NLP final exam
1. Discuss the characteristics of Natural Language that makes it difficult to process, especially considering the material that has been covered in lectures and labs for this module. Also explain the ramifications for each characteristic when it comes to implementing Natural Language Processing systems. Several features of natural languages (NL) can make them both a fascinating field of research and challenging problems at the same time
- Modalities: NL can be produced and consumed in different modalities, spoken and written
- Support media: these modalities are ported in different formats, which may make the processing more challenging. If a book has been numerized by taking pictures of the pages, we want to make sure the optical character recognition (OCR) system we use handles the problem properly. The same apply to the quality of eventual recordings. But where high resolution is important, it also quickly become a resource management problem too.
- A same language can be written in different scripts and orthographic conventions.
- Some languages may lack specific tools, like tokenizers and lemmatizers and may still have complex morphology (lesser problem since the advent of transformers).
- Unavailability of training corpora to develop the said tooling especially as data-driven solution become more and more prominent.
- Language-specific skills, not anybody can work on any given language.
- The scarcity of available information, relating to the Zipf Law.
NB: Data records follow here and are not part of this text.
-- ==== Sys2Proof/Machine/Firmware.lean ====
section
/-! DEFINITION. What firmware and the command processors read and write in a context's memory: completion records, the
context control block, the save directory and trace records (R238, R240, R249, R250, R259). -/

namespace Sys2Proof.Machine

open Sys2Proof Sys2Proof.Num

/-! ## Accesses of firmware (R151, R249) -/

/-- Every byte of a range lies in pages of the context that satisfy a test; `n` bounds the walk over mappings. -/
def coversFrom (c : Ctx) (p : Mapping → Bool) : Nat → Nat → Nat → Bool
  | 0, _, _ => false
  | n + 1, va, stop =>
    if stop ≤ va then true
    else
      match mapFind c.maps va with
      | none => false
      | some m => p m && coversFrom c p n (m.va + m.pages * m.psize) stop

/-- A range of n bytes lies in pages of the context that satisfy a test. -/
def Ctx.covers (c : Ctx) (va n : Nat) (p : Mapping → Bool) : Bool := coversFrom c p (c.maps.length + 1) va (va + n)

/-- A byte of a context's memory as firmware reads it. -/
def fwByte (s : State) (cn va : Nat) : Byte :=
  match (s.ctx? cn).bind (fun c => mapFind c.maps va) with
  | none => 0
  | some m => spaceGet s cn 0 m.space (m.phys va)

def fwBytes (s : State) (cn va n : Nat) : List Byte := (List.range n).map (fun k => fwByte s cn (va + k))

/-- A run of n bytes within a line is read by an agent at its home; none while it waits there on a reservation or a drain (R151,
R157, R161). -/
def getLine (a : Agent) (cn : Nat) (sp : Space) (pa n : Nat) (s : State) : Option State :=
  if (spanKeys s cn sp pa n).any (reservedKey s) then none else if sp = .hbm then claimNow s a pa false else some s

/-- Bytes that firmware reads: a context, a virtual address and their number. -/
abbrev FwRun := Nat × Nat × Nat

/-- The parts of a run within one line each: context, place and number of bytes; unmapped bytes have none. -/
def FwRun.parts (s : State) (r : FwRun) : List (Nat × Space × Nat × Nat) :=
  (lineRuns r.2.1 r.2.2).filterMap (fun x =>
    (fwPlace s r.1 x.1).map (fun p => (r.1, p.1, p.2, lineRun x.1 (r.2.2 - x.2))))

/-- Such parts are read in order; none while one waits at its home. -/
def claimReads : List (Nat × Space × Nat × Nat) → State → Option State
  | [], s => some s
  | (cn, sp, pa, n) :: rest, s => (getLine .firmware cn sp pa n s).bind (claimReads rest)

/-- Firmware reads runs of contexts' memory: it does so after its earlier accesses, and every granule that it reads passes the
classifier (R151). The bytes are then `fwBytes`. DEDUCED (log 24). -/
def fwTouch (rs : List FwRun) (s : State) : Option State :=
  if s.fwOut != [] then none else claimReads (rs.flatMap (FwRun.parts s)) s

/-- Firmware's work that begins with reads. Where one of them waits at a home, they are among its outstanding accesses, for which
drains open and lines are recalled, and the work comes again behind them (R157, R161). DEDUCED (log 24). -/
def fwRead (rs : List FwRun) (body : State → State) (s : State) : State :=
  match fwTouch rs s with
  | some t => body t
  | none => if s.fwOut = [] then rs.foldl (fun s r => s.post (.load r.1 r.2.1 r.2.2)) s else s

/-- One run of bytes within a line is stored by an agent at its home; none while it waits there on a reservation, a drain or
the host's copy (R151, R161, R166). Window storage that admits no store takes nothing. DEDUCED (log 24). -/
def putLine (a : Agent) (cn : Nat) (sp : Space) (pa : Nat) (bs : List Byte) (s : State) : Option State :=
  let put (s : State) : State := (bs.zipIdx).foldl (fun s b => spacePut s cn 0 sp (pa + b.2) b.1) s
  if (spanKeys s cn sp pa bs.length).any (reservedKey s) then none
  else
    match sp with
    | .hbm =>
      if hostHolds s pa then none
      else (claimNow s a pa true).map (fun s => wakeEvents pa bs.length (s.memPutBytes pa bs))
    | .window => if streamHolds s cn pa bs.length then none else some (wakeWindow s cn pa bs.length (put s))
    | _ => some (put s)

/-- Firmware stores one run of bytes within a line; an unmapped address takes nothing. -/
def fwPut (a : Agent) (cn va : Nat) (bs : List Byte) (s : State) : Option State :=
  match fwPlace s cn va with
  | none => some s
  | some (sp, pa) => putLine a cn sp pa bs s

/-- Firmware reads one run of n bytes within a line; an unmapped address has nothing. -/
def fwGet (cn va n : Nat) (s : State) : Option State :=
  match fwPlace s cn va with
  | none => some s
  | some (sp, pa) => getLine .firmware cn sp pa n s

/-- The event word of a raise: one atomic addition, with the waits that it ends (R43, R303, R304). -/
def fwRaise (cn va : Nat) (v : DWord) (s : State) : Option State :=
  fwPut .firmware cn va (bytesLE 8 (natLE (fwBytes s cn va 8) + v.toNat)) s

/-- MSI-X vectors (R245). -/
def msixVectors : Nat := 2048

/-- A vector is raised, if the MSI-X table has it. The spec numbers no vector: a ring's is its function's number, a trap queue's
its context's, in one space. DESIGN CHOICE (log 98). -/
def State.raiseVector (s : State) (v : Nat) : State := if v < msixVectors then { s with msix := s.msix ++ [v] } else s

/-- Firmware's outstanding accesses are performed in order as far as they can be; each turn of the loop ends one line's run
or one entry, so `n` bounds their number. -/
def flushFwN : Nat → State → State
  | 0, s => s
  | n + 1, s =>
    match s.fwOut with
    | [] => s
    | f :: rest =>
      let next (s : State) (fs : List FwAccess) : State := flushFwN n { s with fwOut := fs }
      match f with
      | .vector v => next (s.raiseVector v) rest
      | .completion c => next ({ s with completions := s.completions ++ [c] }.raiseVector c.fn) rest
      | .raise cn va v =>
        (match fwRaise cn va v s with
         | some t => next t rest
         | none => s)
      | .load cn va m =>
        let k := lineRun va m
        (match fwGet cn va k s with
         | some t => next t (if m ≤ k then rest else .load cn (va + k) (m - k) :: rest)
         | none => s)
      | .store a cn va bs =>
        let k := lineRun va bs.length
        (match fwPut a cn va (bs.take k) s with
         | some t => next t (if bs.length ≤ k then rest else .store a cn (va + k) (bs.drop k) :: rest)
         | none => s)

/-- The pieces that firmware has still to perform. -/
def FwAccess.pieces : FwAccess → Nat
  | .store _ _ _ bs => bs.length / 128 + 2
  | .load _ _ n => n / 128 + 2
  | _ => 1

def flushFw (s : State) : State := if s.fwOut = [] then s else flushFwN ((s.fwOut.map FwAccess.pieces).sum) s

/-- An event word is raised by a value: an addition that firmware has in hand (R43). -/
def raiseEvent (cn va : Nat) (v : DWord) (s : State) : State := s.post (.raise cn va v)

/-! ## The end of a launch (R250) -/

/-- What the record of a faulting completion write holds (R231, R250). -/
def doneFault (c : Cause) (l : Launch) : TrapRec := splitlessRecord c l.descVa l.desc.done

/-- The page of DONE at the end of a launch: unmapped is PF, without W it is PROT. -/
def doneCheck (s : State) (l : Launch) : Option Cause :=
  match (s.ctx? l.ctx).bind (fun c => mapFind c.maps l.desc.done.toNat) with
  | none => some .pf
  | some m => if m.r && m.w && !m.window then none else some .prot

/-- STATUS and REASON, then +1 to DONE; a write that faults appends a record instead. -/
def signalDone (l : Launch) (status reason : Nat) (s : State) : State :=
  match doneCheck s l with
  | some c => appendRecord l.ctx (doneFault c l) s
  | none =>
    let va := l.desc.done.toNat
    raiseEvent l.ctx va 1 (fwStore l.ctx (va + 8) (bytesLE 4 status ++ bytesLE 4 reason) s)

/-- A launch ends: its phase, and its completion record. -/
def endLaunch (li : Nat) (ph : Phase) (s : State) : State :=
  match s.launch? li with
  | none => s
  | some l =>
    let s := s.modLaunch li (fun l => { l with phase := ph })
    match ph with
    | .refused r => signalDone l 1 r s
    | .killed => signalDone l 2 0 s
    | _ => signalDone l 0 0 s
- The fact that, despite their redundancy, NL structures are complex and hidden under the meaning of the words and their pragmatic context:
2. Identify the noun phrases, the verb phrases and the named entities in the following sentence: Trump announced deals totaling more than $200bn between the United States and the United Arab Emirates – including a $14.5bn commitment among Boeing, GE Aerospace and Etihad Airways – as he pledged to strengthen ties with the Gulf state during a multi-day trip to the Middle East.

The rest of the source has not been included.